[TASK REQUIREMENTS]: Repeat exactly the lines of the entries below from the one with "tstate := if" through the one with "changes (R473). -/", both ends included, and nothing else.

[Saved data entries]
Start of Block

-- ==== Sys2Proof/Machine/Time.lean ====
section
/-! DEFINITION. The timebase: references, loop rate, SYNC_IN realignment, device time (spec/15_timebase.md). -/

namespace Sys2Proof.Machine

/-! ### References and lock (R473 to R475) -/

/-- The reference that a REF_SEL names is present. -/
def Timebase.hasRef (b : Timebase) (sel : Nat) : Bool := if sel = 2 then b.refPcie else b.refIn

/-- REF_SEL takes a value: what stands at REF_IN at one nominal frequency is absent at the other (R473). -/
def Timebase.refPick (b : Timebase) (sel : Nat) : Timebase :=
  { b with refSel := sel, refIn := b.refIn && decide (sel = 2 ∨ sel = b.refNom), refNom := if sel = 2 then b.refNom else sel }

/-- The state that follows a loss, a return or a change of the reference: a present one is acquired, an absent one leaves
HOLDOVER after lock and FREE before it (R474). -/
def Timebase.reacquire (b : Timebase) : Timebase :=
  { b with tstate := if b.hasRef b.refSel then .locking else if b.wasLocked then .holdover else .free }

/-- A change of the timebase's state: every change of the LOCKED condition is an occurrence of TIME for every function
(R474). -/
def Dev.setLock (s : Dev) (g : Timebase → Timebase) : Dev :=
  let s1 := s.modTb g
  if (s1.tb.tstate == .locked) = (s.tb.tstate == .locked) then s1 else s1.irqEvery irqTime

/-- A reference becomes present or is lost; `pcie` names PCIE_REFCLK. Only the selected reference changes the state. -/
def Dev.refChange (s : Dev) (pcie present : Bool) : Dev :=
  let g := fun (b : Timebase) => if pcie then { b with refPcie := present } else { b with refIn := present }
  let old := s.tb.hasRef s.tb.refSel
  if (g s.tb).hasRef s.tb.refSel = old then s.modTb g else s.setLock (fun b => (g b).reacquire)

/-- LOCK_ACQUIRED. -/
def Dev.lockAcquired (s : Dev) : Dev :=
  if s.tb.tstate == .locking then s.setLock (fun b => { b with tstate := .locked, wasLocked := true }) else s

/-- REF_SEL changes (R473). -/
def Dev.refSelect (s : Dev) (sel : Nat) : Dev := if sel = s.tb.refSel then s else s.setLock (fun b => (b.refPick sel).reacquire)

/-! ### Loop rate (R477, R478) -/

/-- Every active or VALID image of every engine fits a rate (R175). -/
def Dev.fitsAll (s : Dev) (d : Nat) : Bool :=
  (List.range (4 * s.nChan)).all (fun e =>
    let g := s.eng e
    let fit := fun (b : List Byte) => imgFits b (e % 4) (s.ganged (e / 4)) d
    fit g.image && (g.other.state != 2 || fit g.other.bytes))

/-- A channel that keeps the rate from changing (R478). -/
def Dev.rateHeld (s : Dev) (c : Nat) : Bool :=
  let x := s.chan c
  let r := s.res c
  decide (x.state ≥ 2) || s.seqBusy c || x.rc.isSome || r.meas.isSome || r.stream == 2 || r.box.isSome || !r.boxOld.isEmpty
    || !r.seqOld.isEmpty
    || r.cap != .idle

/-- The state checks of R478. -/
def Dev.rateState (s : Dev) : Nat :=
  stIf (!((List.range 64).any s.rateHeld) && s.swaps.isEmpty && s.cal.runs.isEmpty && !s.ratePending)

/-- The pending change takes effect at the rate instant `t` (R478): the period that ends there keeps its length. -/
def Dev.rateTake (s : Dev) (t : Nat) : Dev :=
  match s.tb.rateD with
  | none => s
  | some d =>
    (s.modTb (fun b => { b with d := d, rateD := none, aligned := false,
                                stretched := if b.lastSample < t then some t else b.stretched })).finish s.tb.rateId stOk
      (w64 (s.nsAt t))

/-- RATE_INSTANT. -/
def Dev.rateInstant (s : Dev) : Dev :=
  if s.ratePending then
    let t := s.instantAt s.tb.rateAt
    (s.advance t).rateTake t
  else s

/-! ### SYNC_IN and realignment (R480 to R482) -/

/-- A SYNC_IN edge, sampled at the first phase-clock edge from `tR` on: it defines t_A, with the SKEW that its realignment
brings, unless it comes within 1 µs of the previous t_A. The pin is active while its supply is up (R628). -/
def Dev.syncEdge (s : Dev) (tR : Nat) : Dev :=
  if !s.sys.denrixGood then s else
  let t := phaseEdge (max s.now tR)
  let s1 := (s.advance t).modTb (fun b => { b with syncCount := (b.syncCount + 1) % 2 ^ 32 })
  let early := match s.tb.lastTA with | some a => decide (t < a + 1000000) | none => false
  if early then s1.modTb (fun b => { b with syncIgnored := min (b.syncIgnored + 1) 0xFFFF })
  else
    let aligns := s.tb.syncMode != 0
    let skew := if aligns then s.tb.skewPending.getD s.tb.skew else s.tb.skew
    let tA := t + 200000 + 10 * skew
    let arm := fun (x : TimeSetArm) => if x.bySync && x.dueAt.isNone then { x with dueAt := some tA } else x
    s1.modTb (fun b =>
      { b with lastTA := some tA, nextTA := if aligns then some tA else none, syncMode := if b.syncMode = 1 then 0 else b.syncMode,
               timeSet := b.timeSet.map arm })

/-- The timers' series move with the conversion clock: the stretched cycle ends at t_A (R472, R481). -/
def Dev.timersMove (s : Dev) (tA : Nat) : Dev :=
  let shift := (((tA : Int) - (s.nextSample : Int)) % (tickPs : Int)).toNat
  s.forAll (List.range 16) (fun s t =>
    let x := s.timer t
    if x.enable && decide (tA ≤ x.next + shift) then s.setTimer t { x with next := x.next + shift } else s)

/-- The beginning of a measure-trigger wait that lies after a realignment follows the new sample grid (R297). -/
def Dev.seqRealign (s : Dev) : Dev :=
  s.forAll (s.seqs.map (·.1)) (fun s c =>
    match (s.seq c).phase with
    | .delay b => if b > s.tb.lastSample then s.modSeq c (fun q => { q with waitFrom := s.instantAt b }) else s
    | _ => s)

/-- REALIGNMENT: t_A becomes a sample instant and the period in progress is lengthened. A rate instant in the same period
takes effect first, and the period after it is lengthened, at the new D (R482). -/
def Dev.realign (s : Dev) : Dev :=
  match s.tb.nextTA with
  | none => s
  | some tA =>
    let s1 := ((s.advance tA).vAlign tA).timersMove tA
    let rate := s1.instantAt s1.tb.rateAt
    let both := s1.ratePending && rate == s1.nextSample && decide (tA ≤ rate)
    let s2 := if both then s1.rateTake rate else s1
    let lo := (if both then rate else s2.tb.lastSample) + s2.periodPs
    let next := gridAfter tA lo s2.periodPs
    (s2.modTb (fun b =>
      { b with stretched := if both then b.stretched else some next, alignNext := if both then some tA else b.alignNext,
               edgeWas := if both then b.edgeWas else b.edgeBase, edgeBase := if both then b.edgeBase else tA,
               nextTA := none, skew := b.skewPending.getD b.skew, skewPending := none, lastAlignNs := s2.nsAt tA,
               lastShift := next - lo, aligned := true })).seqRealign

/-! ### Device time (R485 to R489) -/

/-- An entry of a step's values: it stands beside the other one of the step, so it does not coalesce (R487). -/
def Dev.logStep (s : Dev) (detail : Nat) : Dev :=
  if s.log.fifo.length ≥ 64 then s.modLog (fun l => { l with lost := min (l.lost + 1) 0xFFFFFFFF })
  else
    s.modLog (fun l => { l with fifo := l.fifo ++ [
      { timeNs := s.timeNs, epoch := s.tb.epoch, subsys := kTimeValue.subsys, severity := kTimeValue.severity,
        code := kTimeValue.code, count := 1, rkind := 0, eflags := 0, lastDt := 0, rindex := 0, detail := detail,
        firstPs := s.now, final_ := false }] })

/-- Device time is loaded at the present instant with `new`, in 1/256 ns; a backward step counts in EPOCH (R487). T_prev is what the
64-bit counter shows. -/
def Dev.loadTime (s : Dev) (new : Nat) : Dev :=
  let prev := s.timeAt s.now % 2 ^ 72
  let s1 := s.modTb (fun b =>
    { b with stepOff := b.stepOff + ((new : Int) - (s.timeAt s.now : Int)), steps := (s.now, b.stepOff, b.epoch) :: b.steps })
  if prev ≤ new then s1
  else
    let s2 := (s1.modTb (fun b => { b with epoch := (b.epoch + 1) % 65536 })).pulse 17
    (((s2.logIt kTimeStep s2.tb.epoch).logStep (prev / 256 % 2 ^ 64)).logStep (new / 256)).irqEvery irqTime

/-- t_S of the armed TIME_SET, once it is known. -/
def Dev.setInstant (s : Dev) (x : TimeSetArm) : Option Nat :=
  if x.bySync then x.dueAt else x.dueAt.map s.instantAt

/-- TIME_LOAD: at t_S, after a realignment of the same instant (R482). -/
def Dev.timeLoad (s : Dev) : Dev :=
  match s.tb.timeSet with
  | none => s
  | some x =>
    match s.setInstant x with
    | none => s
    | some t =>
      let s0 := if s.tb.nextTA == some t then s.realign else s
      let s1 := s0.advance t
      let prev := s1.timeAt s1.now
      let s2 := (s1.modTb (fun b => { b with timeSet := none })).loadTime x.value
      s2.finish x.id stOk (w64 (prev / 256 % 2 ^ 64) ++ w8 (prev % 256) ++ zeros 1 ++ w16 s2.tb.epoch ++ w64 s2.monoNs)

/-- SCHEDULED_START (R488): a swap is taken at its boundary, a pattern's first cycle follows at its start edge, a timer
pulses. -/
def Dev.scheduled (s : Dev) (k : SchedKind) : Dev :=
  match k with
  | .swap id => (match s.swapOf id with | some w => if w.kind = 1 then s.swapTake id else s | none => s)
  | .vector =>
    let q := s.vec.player
    (match q.startAt with | some t => if q.state == .armed && q.kind == 1 then s.advance (s.vEdgeAt t) else s | none => s)
  | .timer t => s.timerPulse t.val

/-! ### Commands -/

/-- TSTATE. -/
def TState.code (t : TState) : Nat := match t with | .free => 0 | .locking => 1 | .locked => 2 | .holdover => 3

/-- TIME_STATUS's reply. -/
def timeReply (s : Dev) : List Byte :=
  let b := s.tb
  let fl := bitAt b.aligned 0 + bitAt b.timeSet.isSome 1 + bitAt b.refIn 2 + bitAt b.refPcie 3 + bitAt b.skewPending.isSome 4
  w8 b.refSel ++ w8 b.tstate.code ++ w16 fl ++ w32 b.d ++ w64 s.timeNs ++ w8 s.timeFrac ++ w8 b.syncMode ++ w16 b.epoch
    ++ w16 b.skew ++ w16 b.syncIgnored ++ w64 s.monoNs ++ w64 b.lastAlignNs ++ w32 b.lastShift ++ w32 b.syncCount

/-- TIME_STATUS's sheet. -/
def cmdTimeStatus : Cmd := { op := 0x0A01, len := some 0, body := fun s _ => (s, .done stOk (timeReply s)) }

/-- TIME_REF_CONFIG's sheet. -/
def cmdTimeRefConfig : Cmd :=
  { op := 0x0A02, owner := true, len := some 4, args := fun _ j => decide (u8 j.p 0 ≤ 2) && j.rsv 1 3,
    names := fun _ _ => [Res.time], body := fun s j => (s.withGstat (fun s => s.refSelect (u8 j.p 0)), .done stOk []) }

/-- TIME_SET_RATE's sheet; RATE_INSTANT completes it. -/
def cmdTimeSetRate : Cmd :=
  { op := 0x0A03, owner := true, len := some 4,
    args := fun s j => decide (16 ≤ u32 j.p 0) && decide (u32 j.p 0 ≤ 65536) && s.fitsAll (u32 j.p 0),
    state := fun s _ => s.rateState, names := fun _ _ => [Res.time],
    body := fun s j =>
      (s.modTb (fun b => { b with rateD := some (u32 j.p 0), rateAt := s.now + 10000000, rateId := j.id }), .later []) }

/-- TIME_SYNC_CONFIG's sheet. -/
def cmdTimeSyncConfig : Cmd :=
  { op := 0x0A04, owner := true, len := some 4,
    args := fun _ j =>
      let m := u8 j.p 0
      decide (m < 4) && (!m.testBit 0 || decide (u8 j.p 1 ≤ 2)) && (!m.testBit 1 || decide (u16 j.p 2 ≤ 2499)),
    names := fun _ _ => [Res.time],
    body := fun s j =>
      let m := u8 j.p 0
      let k := u16 j.p 2
      let set := fun (b : Timebase) =>
        if k = b.skewPending.getD b.skew then b
        else { b with skewPending := if k = b.skew then none else some k, aligned := false }
      (s.modTb (fun b =>
        let b1 := if m.testBit 0 then { b with syncMode := u8 j.p 1 } else b
        if m.testBit 1 then set b1 else b1), .done stOk []) }

/-- TIME_SET's sheet; TIME_LOAD completes it. -/
def cmdTimeSet : Cmd :=
  { op := 0x0A05, owner := true, len := some 16,
    args := fun _ j =>
      decide (u8 j.p 0 < 2) && j.rsv 2 2
        && (if u8 j.p 0 = 0 then decide (1 ≤ u32 j.p 4) && decide (u32 j.p 4 ≤ 60000) else u32 j.p 4 == 0),
    state := fun s _ => stIf s.tb.timeSet.isNone,
    body := fun s j =>
      let sync := u8 j.p 0 == 0
      let arm : TimeSetArm :=
        { id := j.id, bySync := sync, value := 256 * u64 j.p 8 + u8 j.p 1, dueAt := if sync then none else some (s.now + 10000000) }
      (s.modTb (fun b => { b with timeSet := some arm }), .later []) }

/-- TIME_SKEW_MEASURE's sheet: the edge of TRIG_STAR that makes EDGES completes it (R483). -/
def cmdTimeSkewMeasure : Cmd :=
  { op := 0x0A06, owner := true, len := some 8,
    args := fun _ j =>
      decide (1 ≤ u16 j.p 0) && decide (u16 j.p 0 ≤ 4096) && j.rsv 2 2 && decide (1 ≤ u32 j.p 4) && decide (u32 j.p 4 ≤ 60000),
    held := fun s j => s.lineHolder 8 == j.f, state := fun s _ => stIf (s.tb.tstate == .locked),
    names := fun _ _ => [Res.line 8], body := fun s _ => (s, .later [0, 0, 0]) }

/-- TIME_PAIR's sheet: through the doorbell only. -/
def cmdTimePair : Cmd :=
  { op := 0x0A07, len := some 8, args := fun _ j => j.doorbell,
    body := fun s j =>
      (s, .done stOk (w64 (u64 j.p 0) ++ w64 (j.stamp / 256 % 2 ^ 64) ++ w8 (j.stamp % 256) ++ zeros 1 ++ w16 j.epoch ++ zeros 4)) }

/-! ### Rows -/

/-- TIME_STATUS. -/
def execTimeStatus (q : Req) (s : State) : Out := .next (s.on (fun d => d.command cmdTimeStatus q))
/-- TIME_REF_CONFIG: it may change the REF_UNLOCK source and GSTAT. -/
def execTimeRefConfig (q : Req) (s : State) : Out := .next (s.on (fun d => d.withFabric (fun d => d.command cmdTimeRefConfig q)))
/-- TIME_SET_RATE. -/
def execTimeSetRate (q : Req) (s : State) : Out := .next (s.on (fun d => d.command cmdTimeSetRate q))
/-- TIME_SYNC_CONFIG. -/
def execTimeSyncConfig (q : Req) (s : State) : Out := .next (s.on (fun d => d.command cmdTimeSyncConfig q))
/-- TIME_SET. -/
def execTimeSet (q : Req) (s : State) : Out := .next (s.on (fun d => d.command cmdTimeSet q))
/-- TIME_SKEW_MEASURE. -/
def execTimeSkewMeasure (q : Req) (s : State) : Out := .next (s.on (fun d => d.command cmdTimeSkewMeasure q))
/-- TIME_PAIR. -/
def execTimePair (q : Req) (s : State) : Out := .next (s.on (fun d => d.command cmdTimePair q))
/-- REFERENCE_LOSS (R474). -/
def execReferenceLoss (pcie : Bool) (s : State) : Out := .next (s.on (fun d => d.observed (fun d => d.refChange pcie false)))
/-- REFERENCE_PRESENT (R474). -/
def execReferencePresent (pcie : Bool) (s : State) : Out := .next (s.on (fun d => d.observed (fun d => d.refChange pcie true)))
/-- LOCK_ACQUIRED (R474). -/
def execLockAcquired (s : State) : Out := .next (s.on (fun d => d.observed Dev.lockAcquired))
/-- SYNC_IN_EDGE (R480). -/
def execSyncInEdge (tR : Nat) (s : State) : Out := .next (s.on (fun d => d.syncEdge tR))
/-- REALIGNMENT (R481). -/
def execRealignment (s : State) : Out := .next (s.on Dev.realign)
/-- RATE_INSTANT (R478). -/
def execRateInstant (s : State) : Out := .next (s.on Dev.rateInstant)
/-- TIME_LOAD (R487). -/
def execTimeLoad (s : State) : Out := .next (s.on Dev.timeLoad)
/-- SCHEDULED_START (R488). -/
def execScheduledStart (kind : SchedKind) (s : State) : Out := .next (s.on (fun d => d.scheduled kind))

end Sys2Proof.Machine
end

End of Block

[RESPONSE BOX]:
  { b with tstate := if b.hasRef b.refSel then .locking else if b.wasLocked then .holdover else .free }

/-- A change of the timebase's state: every change of the LOCKED condition is an occurrence of TIME for every function
(R474). -/
def Dev.setLock (s : Dev) (g : Timebase → Timebase) : Dev :=
  let s1 := s.modTb g
  if (s1.tb.tstate == .locked) = (s.tb.tstate == .locked) then s1 else s1.irqEvery irqTime

/-- A reference becomes present or is lost; `pcie` names PCIE_REFCLK. Only the selected reference changes the state. -/
def Dev.refChange (s : Dev) (pcie present : Bool) : Dev :=
  let g := fun (b : Timebase) => if pcie then { b with refPcie := present } else { b with refIn := present }
  let old := s.tb.hasRef s.tb.refSel
  if (g s.tb).hasRef s.tb.refSel = old then s.modTb g else s.setLock (fun b => (g b).reacquire)

/-- LOCK_ACQUIRED. -/
def Dev.lockAcquired (s : Dev) : Dev :=
  if s.tb.tstate == .locking then s.setLock (fun b => { b with tstate := .locked, wasLocked := true }) else s

/-- REF_SEL changes (R473). -/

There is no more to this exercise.